具体的な動きとして、今アメリカでは「VAN LIFE(バンライフ)」がじわじわと増えています。バンライフとは、車(バン)で移動しながら生活するライフスタイルのことで、これが究極の住まい方ではないかという見方もあります。働くことがフリーになり、今までなかった選択肢が見えたことでやる人が増加。それが大きなトレンドとなりつつあります。「働く」「暮らす」「遊ぶ」の垣根がなくなり統合された世界へ。そのとっかかりとしてワーケーションが大きな意味をもたらしています。

-バンライフはいつ頃から始まったのでしょうか?

バンライフ自体は以前から存在していて、30年ほど前にアメリカ視察をした際にもいました。その当時のバンライフというと、1つは低所得者層。もう1つは余裕のある高齢者が郊外のリゾート地に、巨大なキャンピングカーで過ごすパターン。

現在はその2つの層にプラスして「タイニーハウストレンド」というものがあります。コロナによって、この動きが再認識されてきたという流れですね。

“低所得者層”と“リタイアの富裕層”、その中間にあるのがバンライフ。アメリカではおしゃれなライフスタイルというイメージが定着しています。

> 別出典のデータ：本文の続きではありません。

-- ==== Sys2Proof/Proofs/CanonicalSaves.lean ====
section
/-! Saves, restores, bring-up and the messages of the host keep the canonical form. -/

namespace Sys2Proof.Machine

open Sys2Proof

variable {s : State}

theorem execEvWaitSwapTimeout_canonical {team : Nat} (hs : MemoryCanonical s) : OutCanonical (execEvWaitSwapTimeout team s) := by
  unfold execEvWaitSwapTimeout
  extract_lets
  exact outCanonical_next (ite_canonical (beginSave_canonical hs) hs)

theorem abortAll_canonical {tm : Nat} (hs : MemoryCanonical s) : MemoryCanonical (s.abortAll tm) := by
  unfold State.abortAll
  extract_lets
  exact foldl_canonical (fun _ _ hst => modGroup_canonical (foldl_canonical (fun _ _ hst1 => abortLane_canonical hst1) hst)) hs

theorem withdraw_canonical {tm : Nat} (hs : MemoryCanonical s) : MemoryCanonical (s.withdraw tm) := by
  unfold State.withdraw
  extract_lets _ _ _ s1
  have hs1 : MemoryCanonical s1 := hs.other rfl rfl
  exact dropMarks_canonical hs1

theorem saveCaches_canonical {tm : Nat} (hs : MemoryCanonical s) : MemoryCanonical (s.saveCaches tm) := by
  unfold State.saveCaches
  extract_lets _ _ s1
  have hs1 : MemoryCanonical s1 := foldl_canonical (fun _ _ hst => drainToken_canonical hst) hs
  exact foldl_canonical (fun _ _ hst => l1Write_canonical hst) hs1

theorem savePlane_canonical {tm : Nat} (hs : MemoryCanonical s) : MemoryCanonical (s.savePlane tm) := by
  unfold State.savePlane
  extract_lets
  exact unitWrite_canonical hs

theorem readOr_canonical {xs : List (Nat × LinkState)} (hs : MemoryCanonical s) : MemoryCanonical (s.readOr xs).1 := by
  induction xs generalizing s with
  | nil => exact hs
  | cons x r ih =>
    obtain ⟨n, x⟩ := x
    cases x with
    | answered b => exact ih hs
    | _ => exact ih (freeBytes_canonical hs)

theorem restorePlane_canonical {tm : Nat} {xs : List LinkState} (hs : MemoryCanonical s) : MemoryCanonical (s.restorePlane tm xs) := by
  unfold State.restorePlane
  extract_lets
  split
  exact ite_canonical hs (modPool_canonical ((readOr_canonical hs).of_eq ‹_›) (fun _ hp => hp))

theorem failLine_canonical {ctx va : Nat} (hs : MemoryCanonical s) : MemoryCanonical (s.failLine ctx va) := by
  unfold State.failLine
  split
  · have hs1 := (translate_canonical hs).of_eq ‹_›
    extract_lets _ s2 _
    have hs2 : MemoryCanonical s2 := homeLine_canonical hs1
    split
    · split
      · exact setMem_canonical hs2 rfl
      · exact hs2
    · exact hs1.other rfl rfl
  · exact (translate_canonical hs).of_eq ‹_›

theorem Team.markRegs_canonical {t : Team} {o : Nat} (ht : t.Canonical) : (t.markRegs o).Canonical := by
  unfold Team.markRegs
  extract_lets
  exact ht

theorem Team.damaged_canonical {t : Team} {lost : List Nat} (ht : t.Canonical) : (t.damaged lost).Canonical := by
  unfold Team.damaged
  extract_lets
  exact ht

theorem Team.savedNow_canonical {t : Team} {clock : Nat} (ht : t.Canonical) : (t.savedNow clock).Canonical := by
  unfold Team.savedNow
  split
  exact ht

theorem Team.resumed_canonical {t : Team} {clock : Nat} (ht : t.Canonical) : (t.resumed clock).Canonical := by
  unfold Team.resumed
  split <;> exact ht

theorem execEvTeamSave_canonical {team : Nat} (hs : MemoryCanonical s) : OutCanonical (execEvTeamSave team s) := by
  unfold execEvTeamSave
  extract_lets t0 watchdog s1 t
  split
  · exact outCanonical_next hs
  split
  · exact outCanonical_next (queueLeave_canonical hs)
  have hs1 : MemoryCanonical s1 := saveCaches_canonical (withdraw_canonical (abortAll_canonical hs))
  clear_value s1 t
  split
  next eng s2 heq =>
  have hs2 := (freeBytes_canonical hs1).of_eq_snd heq
  extract_lets b s3
  clear_value b
  refine outCanonical_next ?_
  split
  · have hs3 : MemoryCanonical s3 :=
      takeNext_canonical (modTeam_canonical (postSavePool_canonical (dropRequests_canonical hs2)) fun _ ht => Team.resumed_canonical ht)
    exact ite_canonical (watchdogPost_canonical hs3) hs3
  next s3 addr heq3 =>
  have hs3 : MemoryCanonical s3 := saveAlloc_canonical hs2 heq3
  refine ite_canonical hs ?_
  extract_lets s4 s5
  have hs4 : MemoryCanonical s4 := savePlane_canonical (foldl_canonical (fun _ _ h => failLine_canonical h) (unitWrite_canonical hs3))
  clear_value s4
  have hs5 : MemoryCanonical s5 := freeBanks_canonical hs4 fun t ht => Team.savedNow_canonical (t := t) (clock := s1.clock) ht
  exact ite_canonical (watchdogPost_canonical hs5) hs5

theorem performArrivals_canonical {tm : Nat} (hs : MemoryCanonical s) : MemoryCanonical (s.performArrivals tm) := by
  unfold State.performArrivals
  extract_lets s1
  have hs1 : MemoryCanonical s1 := foldl_canonical (fun _ _ hst => agentScratch_canonical hst) hs
  exact modTeam_canonical hs1 (fun _ ht => ht)

theorem freeMem_canonical {m : Mem} {n first len : Nat} (hm : memWfFrom 0 m = true) : memWfFrom 0 (freeMem m n first len) = true :=
  memWrite_wf (Nat.zero_le _) hm

theorem Team.scrambled_canonical {t : Team} {n : Nat} : (t.scrambled n).Canonical := by
  unfold Team.scrambled
  extract_lets _ both
  have hboth (half per k : Nat) : memWfFrom 0 (both half per k) = true := by
    have hlow := freeMem_canonical (n := n + k) (first := 0) (len := 8192 * per) (m := []) rfl
    dsimp only [both]
    split
    · exact freeMem_canonical hlow
    · exact hlow
  exact ⟨hboth .., hboth ..⟩

theorem Team.back_canonical {t : Team} {core slot clock tick tswap prio : Nat} (ht : t.Canonical) :
    (t.back core slot clock tick tswap prio).Canonical := ht

theorem woFrames_canonical {tm : Nat} (hs : MemoryCanonical s) : MemoryCanonical (s.woFrames tm) := by
  unfold State.woFrames
  extract_lets
  exact ite_canonical hs (modTeam_canonical hs (fun _ ht => ht))

theorem fetchSaved_canonical {tm : Nat} (hs : MemoryCanonical s) : MemoryCanonical (s.fetchSaved tm).1 := by
  unfold State.fetchSaved
  extract_lets
  split
  · exact hs
  split
  have hs2 := (unitLines_canonical hs).of_eq ‹_›
  split
  exact (unitLines_canonical hs2).of_eq ‹_›

theorem recall_canonical {tm : Nat} {xs : List LinkState} (hs : MemoryCanonical s) : MemoryCanonical (s.recall tm xs) := by
  unfold State.recall
  extract_lets _ _ _ _ _ _ s1 _ s2
  have hs1 : MemoryCanonical s1 := ite_canonical hs ((modTeam_canonical hs (fun _ _ => Team.scrambled_canonical)).other rfl rfl)
  have hs2 : MemoryCanonical s2 := hs1.other rfl rfl
  exact ite_canonical hs2 (modTeam_canonical hs2 (fun _ ht => Team.damaged_canonical ht))

theorem execEvTeamRestore_canonical {team : Nat} (hs : MemoryCanonical s) : OutCanonical (execEvTeamRestore team s) := by
  have hc : (s.choose 8).Canonical := choose_canonical hs
  unfold execEvTeamRestore
  split
  next s1 tm core heq =>
    rw [heq] at hc
    split
    · exact outCanonical_next hs
    split
    · exact outCanonical_next (fetchSaved_canonical hs)
    extract_lets
    split
    have hs2 := (fetchSaved_canonical hc).of_eq ‹_›
    extract_lets s3 _ s4 _ s5 s6 s7
    have hs3 : MemoryCanonical s3 := recall_canonical hs2
    have hs4 : MemoryCanonical s4 := saveFree_canonical (grantBanks_canonical hs3)
    have hs5 : MemoryCanonical s5 := modTeam_canonical hs4 fun _ ht => Team.back_canonical ht
    have hs6 : MemoryCanonical s6 := foldl_canonical (fun _ _ hst => acquireDev_canonical hst) hs5
    have hs7 : MemoryCanonical s7 := performArrivals_canonical (woFrames_canonical (restorePlane_canonical hs6))
    exact outCanonical_next (mapChanged_canonical (signal_canonical (releaseAll_canonical hs7)))
  · exact outCanonical_next (preempt_canonical hs)
  · exact outCanonical_next hs

theorem noteWatchdogs_canonical (hs : MemoryCanonical s) : MemoryCanonical s.noteWatchdogs := hs.other rfl rfl

theorem execEvWatchdogExpiry_canonical {ctx : Nat} (hs : MemoryCanonical s) : OutCanonical (execEvWatchdogExpiry ctx s) := by
  unfold execEvWatchdogExpiry
  split
  · exact outCanonical_next hs
  split
  · exact outCanonical_next hs
  extract_lets _ s1
  have hs1 : MemoryCanonical s1 := foldl_canonical (fun _ _ hst => ite_canonical (beginSave_canonical hst) hst) hs
  exact outCanonical_next (modCtx_canonical hs1)

theorem Team.continue_canonical {t : Team} (ht : t.Canonical) : t.continue.Canonical := by
  unfold Team.continue
  split <;> exact ht

theorem unqueueLeave_canonical {tm : Nat} (hs : MemoryCanonical s) : MemoryCanonical (s.unqueueLeave tm) := by
  unfold State.unqueueLeave
  extract_lets
  exact ite_canonical hs (takeNext_canonical (modCores_canonical hs))

theorem execEvContinue_canonical {ctx : Nat} (hs : MemoryCanonical s) : OutCanonical (execEvContinue ctx s) := by
  unfold execEvContinue
  refine outCanonical_next ?_
  split
  · exact hs
  extract_lets _ s1
  have hs1 : MemoryCanonical s1 := by
    dsimp only [s1]
    refine foldl_canonical (fun _ _ hst => unqueueLeave_canonical hst) (hs.mapTeams ?_ rfl rfl)
    intro t ht
    split
    · exact Team.continue_canonical ht
    · exact ht
  exact signal_canonical (modCtx_canonical hs1)

theorem dropMigration_canonical {c : Cmd} (hs : MemoryCanonical s) : MemoryCanonical (s.dropMigration c) := by
  unfold State.dropMigration
  split
  · exact hs
  split
  have hs1 := (migPage_canonical hs).of_eq ‹_›
  split
  · exact leafWrite_canonical hs1
  · exact hs1

theorem killTeam_canonical {tm : Nat} (hs : MemoryCanonical s) : MemoryCanonical (s.killTeam tm) := by
  unfold State.killTeam
  extract_lets _ _ _ _ _ _ s1 s1b s1c s2 gone s3 s4 _ _
  have hs1 : MemoryCanonical s1 := foldl_canonical (fun _ _ hst => unpinBarrier_canonical hst) (unpinAll_canonical hs)
  have hs1b : MemoryCanonical s1b := foldl_canonical (fun _ _ hst => dropMigration_canonical hst) hs1
  have hs1c : MemoryCanonical s1c := dropMarks_canonical hs1b
  have hs2 : MemoryCanonical s2 := modCores_canonical (endTokens_canonical hs1c)
  have hs3 : MemoryCanonical s3 := by
    dsimp only [s3]
    split
    · refine modTeam_canonical hs2 ?_
      intro t1 ht
      dsimp only [gone]
      exact Team.stopAll_canonical ht
    · refine freeBanks_canonical hs2 ?_
      intro t1 ht
      dsimp only [gone]
      exact Team.stopAll_canonical ht
  have hs4 : MemoryCanonical s4 := by
    dsimp only [s4]
    split
    · exact saveFree_canonical hs3
    · exact saveFree_canonical (saveFree_canonical hs3)
    · exact hs3
  exact hs4.other rfl rfl

theorem execEvKill_canonical {ctx : Nat} (hs : MemoryCanonical s) : OutCanonical (execEvKill ctx s) := by
  unfold execEvKill
  split
  · exact outCanonical_next hs
  extract_lets s1 s2
  have hs1 : MemoryCanonical s1 := by
    dsimp only [s1]
    exact foldl_canonical (fun _ _ hst => ite_canonical (killTeam_canonical hst) hst) hs
  have hs2 : MemoryCanonical s2 := hs1.other rfl rfl
  exact outCanonical_next (signal_canonical (modCtx_canonical hs2))

theorem modBoot_canonical {f : Boot → Boot} (hs : MemoryCanonical s) : MemoryCanonical (s.modBoot f) := hs.other rfl rfl

theorem execEvImageWrite_canonical {kind : Nat} {image : List Byte} (hs : MemoryCanonical s) :
    OutCanonical (execEvImageWrite kind image s) := outCanonical_next (ite_canonical (modBoot_canonical hs) hs)

theorem execEvImageCheck_canonical (hs : MemoryCanonical s) : OutCanonical (execEvImageCheck s) := by
  unfold execEvImageCheck
  extract_lets
  split
  · exact outCanonical_next hs
  · exact outCanonical_next (modBoot_canonical hs)

theorem execEvStackMapWrite_canonical {granule : Nat} {entry : BitVec 16} (hs : MemoryCanonical s) :
    OutCanonical (execEvStackMapWrite granule entry s) := by
  unfold execEvStackMapWrite
  extract_lets
  exact outCanonical_next (ite_canonical (setMem_canonical hs rfl) hs)

theorem Team.ofFirmware_canonical {im : List Byte} {stack : Nat} : (Team.ofFirmware im stack).Canonical :=
  Team.start_canonical (kind := .firmware) (l := firmwareLaunch im) (index := 0) (sys := true)

theorem execEvFirmwareStart_canonical (hs : MemoryCanonical s) : OutCanonical (execEvFirmwareStart s) := by
  unfold execEvFirmwareStart
  split
  · exact outCanonical_next hs
  next im _ =>
  split
  · exact outCanonical_next hs
  extract_lets s1 s2
  have hs1 : MemoryCanonical s1 := hs.other rfl rfl
  have hs2 : MemoryCanonical s2 := by
    refine hs1.appendTeams (fun t ht => ?_) rfl rfl
    obtain ⟨i, _, rfl⟩ := List.mem_map.mp ht
    exact Team.ofFirmware_canonical (im := im) (stack := i)
  exact outCanonical_next (modBoot_canonical hs2)

theorem Team.endOn_canonical {out : List Nat} {t : Team} (ht : t.Canonical) : (Team.endOn out t).Canonical := by
  unfold Team.endOn
  split
  · split
    · extract_lets
      exact Team.stopAll_canonical ht
    · exact ht
  · exact ht

theorem execEvBootTrainingTimeout_canonical (hs : MemoryCanonical s) : OutCanonical (execEvBootTrainingTimeout s) := by
  unfold execEvBootTrainingTimeout
  split
  · exact outCanonical_next hs
  extract_lets _ s1 s2
  have hs1 : MemoryCanonical s1 := hs.other rfl rfl
  have hs2 : MemoryCanonical s2 := hs1.mapTeams (fun _ ht => Team.endOn_canonical ht) rfl rfl
  exact outCanonical_next (modBoot_canonical hs2)

theorem execEvTrainstRead_canonical {stack ch : Nat} (hs : MemoryCanonical s) : OutCanonical (execEvTrainstRead stack ch s) :=
  outCanonical_next (ite_canonical (hol_canonical hs) hs)

theorem execEvBootReady_canonical (hs : MemoryCanonical s) : OutCanonical (execEvBootReady s) :=
  outCanonical_next (ite_canonical (hol_canonical (modBoot_canonical hs)) hs)

theorem afterReset_canonical : MemoryCanonical s.afterReset := ⟨rfl, fun _ h => nomatch h⟩

theorem execEvDeviceReset_canonical : OutCanonical (execEvDeviceReset s) := outCanonical_next afterReset_canonical

theorem execEvAttestationRequest_canonical {nonce : List Byte} (hs : MemoryCanonical s) :
    OutCanonical (execEvAttestationRequest nonce s) := outCanonical_next (ite_canonical (hol_canonical hs) hs)

theorem execEvIdentityRead_canonical (hs : MemoryCanonical s) : OutCanonical (execEvIdentityRead s) := by
  unfold execEvIdentityRead
  extract_lets
  exact outCanonical_next (ite_canonical (hol_canonical hs) hs)

theorem execEvSecurityCounterRaise_canonical {version : Nat} (hs : MemoryCanonical s) :
    OutCanonical (execEvSecurityCounterRaise version s) := by
  unfold execEvSecurityCounterRaise
  extract_lets
  exact outCanonical_next (ite_canonical (modBoot_canonical hs) hs)

theorem modPlat_canonical {f : Platform → Platform} (hs : MemoryCanonical s) : MemoryCanonical (s.modPlat f) := hs.other rfl rfl

theorem execEvHolUnknownMessage_canonical (hs : MemoryCanonical s) : OutCanonical (execEvHolUnknownMessage s) :=
  outCanonical_next (ite_canonical (modPlat_canonical hs) hs)

theorem execEvHolLinkDown_canonical (hs : MemoryCanonical s) : OutCanonical (execEvHolLinkDown s) :=
  outCanonical_next (modPlat_canonical hs)

theorem execEvHolLinkUp_canonical (hs : MemoryCanonical s) : OutCanonical (execEvHolLinkUp s) := outCanonical_next (hs.other rfl rfl)

theorem execEvHolBadCrc_canonical (hs : MemoryCanonical s) : OutCanonical (execEvHolBadCrc s) := outCanonical_next hs

theorem execEvPowerSample_canonical {part : Nat} {high : Bool} (hs : MemoryCanonical s) :
    OutCanonical (execEvPowerSample part high s) := outCanonical_next (ite_canonical (modPlat_canonical hs) hs)

theorem execEvThermalThrottle_canonical (hs : MemoryCanonical s) : OutCanonical (execEvThermalThrottle s) :=
  outCanonical_next (modPlat_canonical hs)

theorem execEvThermalTrip_canonical : OutCanonical (execEvThermalTrip s) := by
  unfold execEvThermalTrip
  extract_lets s1 s2
  have hs2 : MemoryCanonical s2 := afterReset_canonical
  exact outCanonical_next (hs2.other rfl rfl)

end Sys2Proof.Machine
end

-人類の進化を見ても、おもしろい流れがきていますね。

そうですね、人類と移動の歴史はとても興味深いものがあります。ざーっと歴史を振り返ると、以下のような経過ですね。

【人類の移動の歴史】
農業革命により、狩猟生活⇒農耕生活となることで、移動から定住へ
 ▽
仕事のための移動(テンポラリーに定住、遊牧しながら移動する生活)
 ▽
宗教としての移動(富士講やお伊勢参りとしての移動が流行する)
 ▽
観光・レジャー(キャンプも含む、レジャーとしての移動が流行する)
 ▽
いまここ

移動の流れ表

定住から遊動へ。人間は元々、遊動するほうが楽であり向いている種族だと言えます。ずっと定住するのは厳しい、だから人は旅行したくなる。このスパイラルに対応するのが、マルチハビテーション。だから、この一連の動きはブーム(一過性)ではなくトレンド(長期的なもの)なんです。サイクルが5年10年早まった感はありますが。


全業界への提言


-アウトドア業界は今後、どのように変化していくのでしょうか。

アウトドア業界にとっては勝機がめぐってきたと言えるでしょう。私自身も1995年にPICAを立ち上げて以来この業界に携わっていますが、キャンプ史上最大のチャンスだと感じています。

一番のポイントは、最大の課題であった平日の稼働率に改善の兆しがあることです。これまでもキャンプ場は、平日の稼働がほぼ0%でも利益を上げてきましたが、このワーケーションによって稼働が増えることで、コストはそのままに利益だけがアップする。「宿泊業全体で言えることでは?」と思われるかもしれませんが、平日にこんなに空室を持っているのはキャンプ場だけなんです。最大のメリットである「利用日の平準化」を定着させれば、キャンプ場は新たなフェーズに進化する可能性があるでしょう。

-たしかに、平日問題が解決されるのは大きいですね。

アウトドアに限らず経済全体で見える変化として、お客様を取り巻く状況が毎週アップデートされている点があります。つまり、変化が早すぎてマーケティングが追い付かない状態ですね。

なぜその状況が生まれたかと言うと、皆さんコロナの感染者数など毎日リアルタイムでチェックしていますよね。政府の発表をはじめ学校行事なども、日々日々更新されています。そのようなスピード感なのに、“マーケティングを試してから実行”では遅すぎる。そのスピード感ではデータが陳腐化していて全く意味がない。これからは、状況を瞬時に把握しとにかくやってみることが大事になるでしょう。業種に関わらず、市場の反応を見ながらとにかく回す。しばらくこの特殊な時期が続くと予想されますので、このスピード感についていけない企業は今後厳しくなるでしょう。

-全ての企業がスタートアップみたいですね!

スタートアップの感覚で進めることが大事ですが、それよりももっと早いイメージですね。PDCAでは遅くて、正直なことを言うと誰もP(Plan)なんて立ててないんですよ。D(Do)とA(Action)を繰り返せばいいのだと。ちなみに私は“RCD”をスパイラルに回す方法で、普段業務を進めています。

Realize:状況判断 新しく認識する
Come Up:思いつく
Do:やる
→それをスパイラルに、3次元に回していくイメージ

事実、Recampではそのスピード感で事業を進めています。1週間後には状況が大きく変わっている。そのつもりで状況を把握し、やってみることが大事ですね。

-これを実現するには、組織体制も重要ではないですか?

こういう文脈があって、その文脈があれば試していいという環境を用意してあげるのが理想です。ざっくりとした枠取りがあるのが本来、その上で自由にやれる環境があるのがベストかと思います。

-組織も変化に対応していくことが大事なんですね。ワーケーションとアウトドアについて、よく理解することができました。本日はありがとうございました!